How to Build a Customer Support Bot in 100 Lines

A production-quality customer support bot needs four things: a knowledge base it can search, a fast LLM to generate responses, streaming so users don’t wait, and a way to escalate when it doesn’t know the answer. Here’s all four in under 100 lines.

What we’re building

Ingest your documentation into a vector index (one-time setup)
Accept user questions via API
Retrieve relevant chunks from the docs
Generate a grounded, streamed response
Escalate to a human when confidence is low

Setup

npm install @neureus/sdk

NEUREUS_API_KEY=nr_your_key_here

Step 1: Ingest your documentation (run once)

// scripts/ingest-docs.ts
import { NeureuAI } from '@neureus/sdk';

const client = new NeureuAI({ apiKey: process.env.NEUREUS_API_KEY! });

const docs = [
  'https://yourproduct.com/docs/getting-started',
  'https://yourproduct.com/docs/billing',
  'https://yourproduct.com/docs/integrations',
  'https://yourproduct.com/docs/troubleshooting',
];

for (const url of docs) {
  const { documentId, chunks } = await client.rag.ingest({ url, chunkSize: 400, overlap: 50 });
  console.log(`Ingested ${url}: ${chunks} chunks (id: ${documentId})`);
}

Run once: npx ts-node scripts/ingest-docs.ts.

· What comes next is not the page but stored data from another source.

-- ==== Sys2Proof/Certificates/Slice0/Obligations.lean ====
section
/-! DEFINITION. The statements for the provers. The results are written out from the rules of the spec, in the
words of `Sys2Proof.Claims` below, not by the model's own functions for them, wherever the rule
gives a formula. -/

namespace Sys2Proof.Claims

open Sys2Proof.Machine

/-- State `i` of the generator (40_symbol_generator.md R141). -/
def prsgState (p seed : Nat) : Nat → Nat
  | 0 => seed * seed % p
  | i + 1 => prsgState p seed i * prsgState p seed i % p

/-- A natural in 32 bits, saturated (60_exceptions.md R321). -/
def saturate (n : Nat) : Word := BitVec.ofNat 32 (min n 4294967295)

/-- The state in which a command completes that wrote the sequence `xs` to `v[ra]` and nothing else
(00_scope.md R13; 10_state.md R44). -/
def completedV (s : State) (ra : VReg) (xs : List Word) : State :=
  { s with
    mem := { s.mem with v := s.mem.v.set ra.val (Buffer.ofList xs) }
    cmdcnt := s.cmdcnt + 1#32 }

/-- The state after fault entry for the command word `w`: the record is written and nothing else
(60_exceptions.md R324, R325). -/
def faultedWith (s : State) (w fault info0 info1 : Word) : State :=
  { s with fr := { faulted := true, fault := fault, finfo0 := info0, finfo1 := info1, fcmd := w } }

/-- Grid point `k` of `n` on `[-D, D)` (41_filter_kernel.md R162, R165). -/
def gridPoint (d : Word) (n k : Nat) : Word :=
  F32.add (F32.neg d)
    (F32.mul (F32.ofNat k) (F32.div (F32.sub d (F32.neg d)) (F32.ofNat n)))

/-- The tap at grid point `a` (41_filter_kernel.md R164). -/
def tapAt (body : Word → Word → Word → Word) (limit : Word → Word → Word) (tol t beta a : Word) :
    Word :=
  let dist := F32.sub (F32.abs a) (F32.div t (F32.mul 0x40000000#32 beta))
  if F32.isNaN dist = false ∧ F32.scaledMag (F32.abs dist) ≤ F32.scaledMag tol then limit t beta
  else body a t beta

/-- The `n` taps on the grid (41_filter_kernel.md R165). -/
def taps (body : Word → Word → Word → Word) (limit : Word → Word → Word) (tol t beta d : Word)
    (n : Nat) : List Word :=
  (List.range n).map fun k => tapAt body limit tol t beta (gridPoint d n k)

/-- The sum from the left, starting at +0.0 (41_filter_kernel.md R168). -/
def leftSum (xs : List Word) : Word := xs.foldl F32.add 0x00000000#32

/-- The phase angle of index `k` of MAP in units of π/4 (43_complex_upsampler.md R222). -/
def mapIndex (o : Bool) (symbols : List Word) (k : Nat) : Nat :=
  let symbol := if k < 8 then 0 else (symbols.getD (k - 8) 0#32).toNat
  2 * (symbol % 4) + (if o = true ∧ k % 2 = 0 then 1 else 0)

/-- The constellation pair at index `k` of MAP (43_complex_upsampler.md R222, R223). -/
def mapPair (rom : Vector (Word × Word) 8) (o : Bool) (symbols : List Word) (k : Nat) : Word × Word :=
  rom.toList.getD (mapIndex o symbols k) (0#32, 0#32)

/-- The desired length of STRETCH (43_complex_upsampler.md R230, R231). -/
def desired (s : State) (h : Bool) : Nat :=
  s.p.vlen.toNat + (if h then 8 * s.p.fs.toNat / s.p.baud.toNat else 0)

/-- Complex multiply (42_fft_convolution.md R191). -/
def complexMul (x y : C32) : C32 :=
  { re := F32.sub (F32.mul x.re y.re) (F32.mul x.im y.im)
    im := F32.add (F32.mul x.re y.im) (F32.mul x.im y.re) }

/-- Zero padding to `size` complex elements (42_fft_convolution.md R192). -/
def zeroPad (xs : List Word) (size : Nat) : List C32 :=
  xs.map (fun x => { re := x, im := 0x00000000#32 }) ++
    List.replicate (size - xs.length) { re := 0x00000000#32, im := 0x00000000#32 }

/-- Steps 1 to 6 of CONV (42_fft_convolution.md R193). -/
def convolution (signal kernel : List Word) : List Word :=
  let size := signal.length + kernel.length - 1
  let shift := kernel.length / 2
  let xs := F32.fft size (zeroPad signal size)
  let xk := F32.fft size (zeroPad kernel size)
  let raw := F32.ifft size (List.zipWith complexMul xs xk)
  (raw.drop shift).map fun z => F32.div z.re (leftSum kernel)

/-- The carrier phase of sample `n` (44_quadrature_mixer.md R251). -/
def carrierPhase (fc fs : Word) (n : Nat) : Word :=
  F32.div (F32.mul (F32.mul (F32.mul 0x40000000#32 0x40490FDB#32) fc) (F32.ofNat n))
    (F32.ofNat fs.toNat)

/-- Sample `n` of MIX (44_quadrature_mixer.md R252). -/
def mixed (fc fs : Word) (is qs : List Word) (n : Nat) : Word :=
  F32.add (F32.mul (is.getD n 0#32) (F32.sin (carrierPhase fc fs n)))
    (F32.mul (qs.getD n 0#32) (F32.cos (carrierPhase fc fs n)))

/-- A product QUANT converts without a fault (46_fixed_point_quantizer.md R283, R285). -/
def convertible (mode : QRound) (y : Word) : Prop :=
  F32.isFinite y = true ∧ -2147483648 ≤ F32.toInt mode y ∧ F32.toInt mode y ≤ 2147483647

/-- The vector registers a command writes (30_encoding.md R115). -/
def vectorDestinations : Instr → List VReg
  | .gen => []
  | .ksyn ra _ => [ra]
  | .map ra rb _ => [ra, rb]
  | .stretch ra _ _ => [ra]
  | .conv ra _ _ => [ra]
  | .vmul ra _ => [ra]
  | .mix ra _ _ => [ra]
  | .vacc ra _ _ => [ra]
  | .quant _ => []

/-- The read-write parameter registers (10_state.md R31). -/
def parameterRegs : List ScalarReg :=
  [.seed, .count, .modulus, .vlen, .fs, .baud, .fc, .gain, .kt, .kbeta, .kd, .kn]

/-- The read-only scalar registers (20_memory.md R90). -/
def readOnlyRegs : List ScalarReg :=
  [.id, .status, .fault, .finfo0, .finfo1, .fcmd, .cmdcnt, .prsgS, .audlen]

/-- The byte offset of a scalar register (20_memory.md R82). -/
def registerAddress : ScalarReg → Nat
  | .id => 0x000
  | .cmd => 0x004
  | .status => 0x008
  | .fault => 0x00C
  | .finfo0 => 0x010
  | .finfo1 => 0x014
  | .fcmd => 0x018
  | .cmdcnt => 0x01C
  | .ctrl => 0x020
  | .seed => 0x040
  | .count => 0x044
  | .modulus => 0x048
  | .vlen => 0x04C
  | .fs => 0x050
  | .baud => 0x054
  | .fc => 0x058
  | .gain => 0x05C
  | .kt => 0x060
  | .kbeta => 0x064
  | .kd => 0x068
  | .kn => 0x06C
  | .prsgS => 0x070
  | .vl i => 0x080 + 4 * i.val
  | .symlen => 0x0A0
  | .audlen => 0x0A4

/-- A host read of a scalar register (20_memory.md R84). -/
def registerRead (r : ScalarReg) : HostEvent := .read (BitVec.ofNat 32 (registerAddress r)) 4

Re-run when docs change.

Step 2: The support bot endpoint (~70 lines)

// api/support.ts
import { NeureuAI } from '@neureus/sdk';

const client = new NeureuAI({ apiKey: process.env.NEUREUS_API_KEY! });

const SYSTEM_PROMPT = `You are a helpful customer support assistant for YourProduct.

Rules:
1. Answer only from the provided documentation context. Do not make up features or policies.
2. If you cannot find the answer in the context, say "I don't have specific information about that" and suggest contacting support.
3. Be concise. Users are frustrated when they have to read long answers.
4. Include a direct answer in the first sentence.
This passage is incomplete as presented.